La série, Notes pour une avancée prudente vers deux œuvres
Yves-Jacques Bouin, octobre 2016
Série (déf.) : « suite, succession de choses de même nature : poser une série de questions ».
Pourquoi subitement rapprocher deux œuvres peut devenir une
évidence ? Comment peu à peu le chemin s'établit d'une œuvre à l'autre ?
Il en a été ainsi du regard porté sur l'œuvre de Christine Delbecq et de la lecture consacrée à Myriam Eck.
Parler des mêmes choses mais autrement. Peindre différemment les mêmes éléments. On pose son pied nu dans la boue du chemin, puis on avance. Le pied s'imprime, creuse sa ressemblance, pas à pas. Ce pied, on le reconnaît à sa dimension, à sa forme, au poids qui a tracé l'empreinte, et pourtant d'un pas à l'autre il n'est plus vraiment le même. La pression exercée sur la boue n'est pas la même, l'équilibre du marcheur plus fragile ou plus déterminé, la direction du pied un peu différente, d'un pas à l'autre.
Cependant on ne s'écarte pas du chemin. Le mouvement général va dans le même sens, la direction est prise, reprise, à chaque pas pour parvenir au but fixé et qui, peut-être, n'est autre que le doute.
En écriture comme en peinture, des séries ont été accomplies, séries de mots, séries de traces, dans leur mouvement plus intéressantes à suivre pour leur cheminement que pour leurs fins.
Ainsi vont le travail sur les formes de Christine Delbecq, plasticienne, et celui de Myriam Eck, poète.
Le cheminement de chacune n'a pas le même rythme, n'utilise pas le même
matériau mais il est possible de les associer dans une même avancée.
Avec Myriam Eck, le même mot, de texte en texte, peut être posé, repris, prononcé, caché, rappelé, ainsi des « corps », main », « peau », ou encore « vide », « forme », « espace »… leur manducation, leur réitération obsessionnelle créant une pauvreté qui elle-même élève le poème à la richesse du questionnement.
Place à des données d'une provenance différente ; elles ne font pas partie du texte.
-- ==== Sys2Proof/WellFormed.lean ====
section
/-! DEFINITION. Which commands can be spelt at the interfaces: a message's body length fits the header's two bytes, and
a bearer tag fits its two bytes. Everything else is bounded by
its type. -/

namespace Sys2Proof

/-- The body length of a message is the two-byte header field 6..7 (08 section 9.7.1). -/
def Message.wellFormed (m : Message) : Bool := m.body.length < 65536

/-- A command whose operands fit the fields they arrive in. -/
def Instr.wellFormed : Instr → Bool
  | .requestReceived _ m => m.wellFormed
  | .uplinkFrame tag _ _ => tag < 65536
  | .fullReset | .invalidRequest _ | .messageSent _ | .syncLost _ | .syncRegained _ | .attach _ | .detach _
  | .bearerAdd _ | .bearerDrop _ | .resume _ | .linkSetup _ | .linkTune _ | .linkPowerOn _ | .linkPowerOff _
  | .linkStatusUp _ | .linkStatusDown _ | .linkReport _ | .position _ | .zoneLoad _ | .swapRoute _ | .swapRouteForce _
  | .storeSetup _ | .clockSet _ | .start _ | .tariffLoad _ | .routePolicy _ | .accountOpen _ | .accountClose _
  | .accountCredit _ | .accountSet _ | .sessionBar _ | .sessionUnbar _ | .recordTake _ | .meterSetup _ | .sessionRead _
  | .accountRead _ | .routeRead _ | .linkRead _ | .zoneRead _ | .setLevel _ | .noticeSetup _ | .countersRead _
  | .portReset _ | .carrierLoss _ | .carrierRegain _ | .warmUpDeadline _ | .lingerDeadline _ | .staleExpiry
  | .drainDeadline _ | .probationDeadline _ | .settleDeadline _ | .parkDeadline _ | .intervalDeadline _
  | .pacingDeadline _ | .voyageClockTick | .downlinkFrame _ _ _ _ | .transmitOpportunity _ | .deliveryOpportunity
  | .noticeChoice _ => true

end Sys2Proof
end

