-- ==== Sys2Proof/Tests/Slice0.lean ====
section
/-! SUPPORT. Tests of the model: ill-formed commands refused, values the spec works out, and for each statement with hypotheses
concrete states and operands that meet them. -/

namespace Sys2Proof.Tests

open Sys2Proof Sys2Proof.Machine

/-! ### Small states -/

/-- A request message. -/
def ask (code : Nat) (body : List Byte) : Message :=
  { mtype := 1, code := BitVec.ofNat 8 code, tag := 7, response := 0, status := 0, port := 0, body := body }

/-- A state with one request waiting on a port. -/
def asking (p : Port) (m : Message) (s : State) : State := s.setPort p { s.port p with inbound := [m] }

def coastalLink (state : LinkState) : Link :=
  { Link.reset with kind := some .coastal, state := state, enable := true, carrier := true, warmUp := some 20, quality := 900 }

def lawfulFrame (h : Nat) (c : TrafficClass) (r : RouteId) (k : LinkId) : Frame :=
  { direction := .up, session := h, cls := c, route := some r, link := some k, length := 100, blocks := 1, arrival := 999000 }

def poolFrame : Frame :=
  { direction := .down, session := 0, cls := .c1, route := none, link := none, length := 300, blocks := 2, arrival := 999990 }

def boundRoute : Route := { Route.reset with permitted := 63, bound := some 0, lastGood := some 0 }

def firstSession : Session :=
  { phase := .active, digest := 10, group := 0, account := 0, address := 100, bearers := [⟨5, .c0⟩, ⟨6, .c1⟩],
    causes := ⟨false, false, false⟩, parkHold := 7200, attachTime := ⟨0, false⟩ }

def secondSession : Session :=
  { firstSession with phase := .parked 500, digest := 11, address := 101, bearers := [⟨7, .c2⟩] }

def openAccount : Account := { Account.reset with isOpen := true, kind := some .prepaid, balance := 1000 }

def someContext : Context :=
  { session := 0, cls := .c0, zone := 0, group := 0, account := 0, rate := 1000, openTime := ⟨0, false⟩, bytesUp := 0,
    bytesDown := 0, charge := 0, residue := 0, clipped := false }

/-- A part in service: two segments, links in six states, routes in four, an ACTIVE and a PARKED session, frames on two links
and in the pool, an OPEN context, a record; every deadline that stands has been reached. -/
def world : State :=
  { State.reset with
    now := 1000000
    service := .serving
    zone := { Zone.reset with
      table := [⟨0, 0, false, 63, [0, 1]⟩, ⟨1000, 1, true, 63, [1]⟩]
      tracker := .located ⟨0, 10, 0⟩ 500 }
    links := #v[coastalLink .active, { coastalLink .standby with lingerDeadline := some 500 },
      { coastalLink .warming with warmUpDeadline := some 500 }, { coastalLink .off with enable := false },
      coastalLink .retiring, coastalLink .failed]
    routes := #v[{ boundRoute with settle := some (1, 500) }, { boundRoute with swap := .probation .routine 500, lastGood := some 1 },
      { Route.reset with permitted := 63, swap := .waking .forced 2 }, { boundRoute with draining := some (4, 500) },
      Route.reset, Route.reset, Route.reset, Route.reset]
    sessions := ⟨[(0, firstSession), (1, secondSession)]⟩
    bearerMap := ⟨[(5, (0, .c0)), (6, (0, .c1)), (7, (1, .c2))]⟩
    queues := #v[⟨⟨[lawfulFrame 0 .c0 0 0], [], [], []⟩, .all false⟩, .reset, .reset, .reset,
      ⟨⟨[], [lawfulFrame 0 .c1 3 4], [], []⟩, .all false⟩, .reset]
    pool := ⟨[], [poolFrame], [], []⟩
    slots := ⟨[(0, .opened someContext 500)]⟩
    openList := [0]
    tariff := some (List.replicate 64 ⟨.allow, .all 1000⟩)
    accounts := ⟨[(0, openAccount), (1, { openAccount with kind := some .postpaid, balance := 0 }),
      (2, { openAccount with kind := some .crew, balance := 0 })]⟩
    crq := [unrecordedRecord 0 .clear] }
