-- ==== Sys2Proof/Machine/Ops.lean ====
section
/-! DEFINITION. The shared operations: registers (spec/10_state.md R21–R23), memory with the device region
(spec/20_memory.md R45), the console (spec/44_trap.md R192), fetch (spec/40_dispatch.md R92), the outcome port
and the fetch loop's reaction to it (R91, R93), and the entry into a trap (spec/60_exceptions.md R215). -/

namespace Sys2Proof

/-- The address lies in `DEVICE_REGION` (R45). -/
def Params.inDevice (p : Params) (a : Word) : Bool :=
  p.deviceRegion.any fun r => decide (r.first ≤ a) && decide (a ≤ r.last)

/-- `IN_ECHO(c)`, by default the single byte `c` (R190). -/
def Params.echo (p : Params) (c : Byte) : List Byte := (p.inEcho.lookup c).getD [c]

/-- The keyboard words lie in the device region (R45). No rule depends on it. -/
def Params.wf (p : Params) : Bool := p.inDevice p.kbsrAddr && p.inDevice p.kbdrAddr

/-- `zext_16(f)` of an 8-bit character (R12). -/
def zext16 (c : Byte) : Word := c.setWidth 16

/-- Bits 7–0 of a word (R43). -/
def lowByte (v : Word) : Byte := field v 0 8

/-- Bits 15–8 of a word (R43). -/
def highByte (v : Word) : Byte := field v 8 8

/-- R7, the link register (R22). -/
def linkReg : Reg := 7

end Sys2Proof

namespace Sys2Proof.Machine

/-! ### Registers -/

/-- `x[i]` (R13). -/
def State.reg (s : State) (r : Reg) : Word := s.regs[r]

/-- `x[i] <- v` (R13). No register is hardwired (R21). -/
def State.setReg (s : State) (r : Reg) (v : Word) : State := { s with regs := s.regs.set r v }

/-- `pc <- t` (R13). -/
def State.setPc (s : State) (t : Word) : State := { s with pc := t }

/-! ### Memory and the device region -/

/-- `draw16()`: the environment's answer to a device-region read (R45). It is the next answer set out in
`deviceIn`; where none is, a free value. -/
def State.draw (s : State) : Word × State :=
  match s.deviceIn with
  | v :: rest => (v, { s with deviceIn := rest })
  | [] => (Config.freeWord s.drawCount, { s with drawCount := s.drawCount + 1 })

/-- `MemRead(a, 1)` (R45). -/
def State.memRead (s : State) (a : Word) : Word × State :=
  if s.params.inDevice a then s.draw else (s.mem.read a, s)

/-- `MemWrite(a, 1, v)` (R45). -/
def State.memWrite (s : State) (a v : Word) : State :=
  if s.params.inDevice a then { s with output := s.output ++ [.device a v] }
  else { s with mem := s.mem.write a v }

/-! ### The console -/

/-- `for b in bs: ConsoleOut(b)` (R192). -/
def State.emit (s : State) (bs : List Byte) : State :=
  { s with output := s.output ++ bs.map .console }

/-- The environment supplies one more character (R191). No instruction does this. -/
def State.supplyChar (s : State) (c : Byte) : State := { s with consoleIn := s.consoleIn ++ [c] }

/-- The characters not read yet are `chars`. -/
def State.setConsoleIn (s : State) (chars : List Byte) : State := { s with consoleIn := chars }

/-! ### Outcomes -/

/-- The fetch loop's state becomes `r`. -/
def State.setRun (s : State) (r : RunStatus) : State := { s with run := r }

/-- The trap waits for a character, without an outcome (R191). -/
def State.hold (s : State) (svc : InputService) : State := { s with run := .held svc, outcome := none }

/-- `return <Outcome>`: the handler ends and the core returns the outcome (R91). -/
def State.finish (s : State) (o : CoreOutcome) : State := { s with outcome := some o }

/-- `raise Fault(reason)` (R13). -/
def State.raise (s : State) (reason : Fault) : State := s.finish (.fault reason)

/-- The reason the fetch loop stops on an outcome, if it does: the reactions of R93 under the two policies. -/
def stopStatus (p : Params) : CoreOutcome → Option RunStatus
  | .completed => none
  | .halt => some .halted
  | .reserved op =>
    match p.reservedPolicy with
    | .ignore => none
    | .fault => some (.faulted (.reservedOpcode op))
  | .unknownTrap v =>
    match p.unknownTrapPolicy with
    | .ignore => none
    | .fault => some (.faulted (.unknownTrap v))
  | .fault reason => some (.faulted reason)

/-- The fetch loop's reaction to the outcome just returned (R93). While a trap is held there is none. -/
def State.react (s : State) : State :=
  match s.outcome with
  | none => s
  | some o =>
    match stopStatus s.params o with
    | none => s
    | some r => s.setRun r

/-! ### Fetch and trap entry -/

/-- `w <- MemRead(PC, 1); pc <- PC + 1` (R92). -/
def State.fetch (s : State) : Word × State :=
  ((s.memRead s.pc).1, (s.memRead s.pc).2.setPc (s.pc + 1))

/-- Trap entry writes the return address, the post-increment PC, into R7 when `TRAP_SAVES_LINK` (R181, R215). -/
def State.saveLink (s : State) : State :=
  if s.params.trapSavesLink then s.setReg linkReg s.pc else s

end Sys2Proof.Machine
end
Avec Christine Delbecq dans la série des Petits rouges, la trace suit la même énergie, formes déformées, retournées, lignes tremblées, surlignées, détourées, croisées, posées, élancées, éloignées, rapprochées, créant le vide, puisant au vide, engrossant le vide, épuisant le vide…lignes toujours reconnaissables d'une géométrie cabossée.
Le mot « main », le mot « vide », sans cesse questionnés ; la ligne ou la forme (triangle, trapèze, cercle) sans cesse dessinées, brisées, reprisées, créent une sorte de déplacement du même, une variation sur le thème.
D'une phrase l'autre, d'une forme à l'autre, un écho se fait entendre, comme une reconnaissance de la profération initiale ou, du mouvement premier.
Le mot et le mouvement posés sur une surface vierge, font apparaître le vide, en tracent les contours, et du même coup les font disparaître par leur présence.
Est-ce que tracer des mots, faire naître des formes serait une manière de donner une identité, de baptiser le vide ?
Répétition, écho, réitération, déplacement, font la série. La série fait apparaître les différences de la ressemblance, et l'évidence de la différence.
Digression : le travail de Christine Delbecq ne peut être dissocier des ateliers qu'elle tient régulièrement depuis des années : la pédagogie a pour outil principal la répétition, la reformulation. Écrire le même, dire le même, faire le même, montrer le même…mais autrement. Permettre ainsi au sens de pénétrer.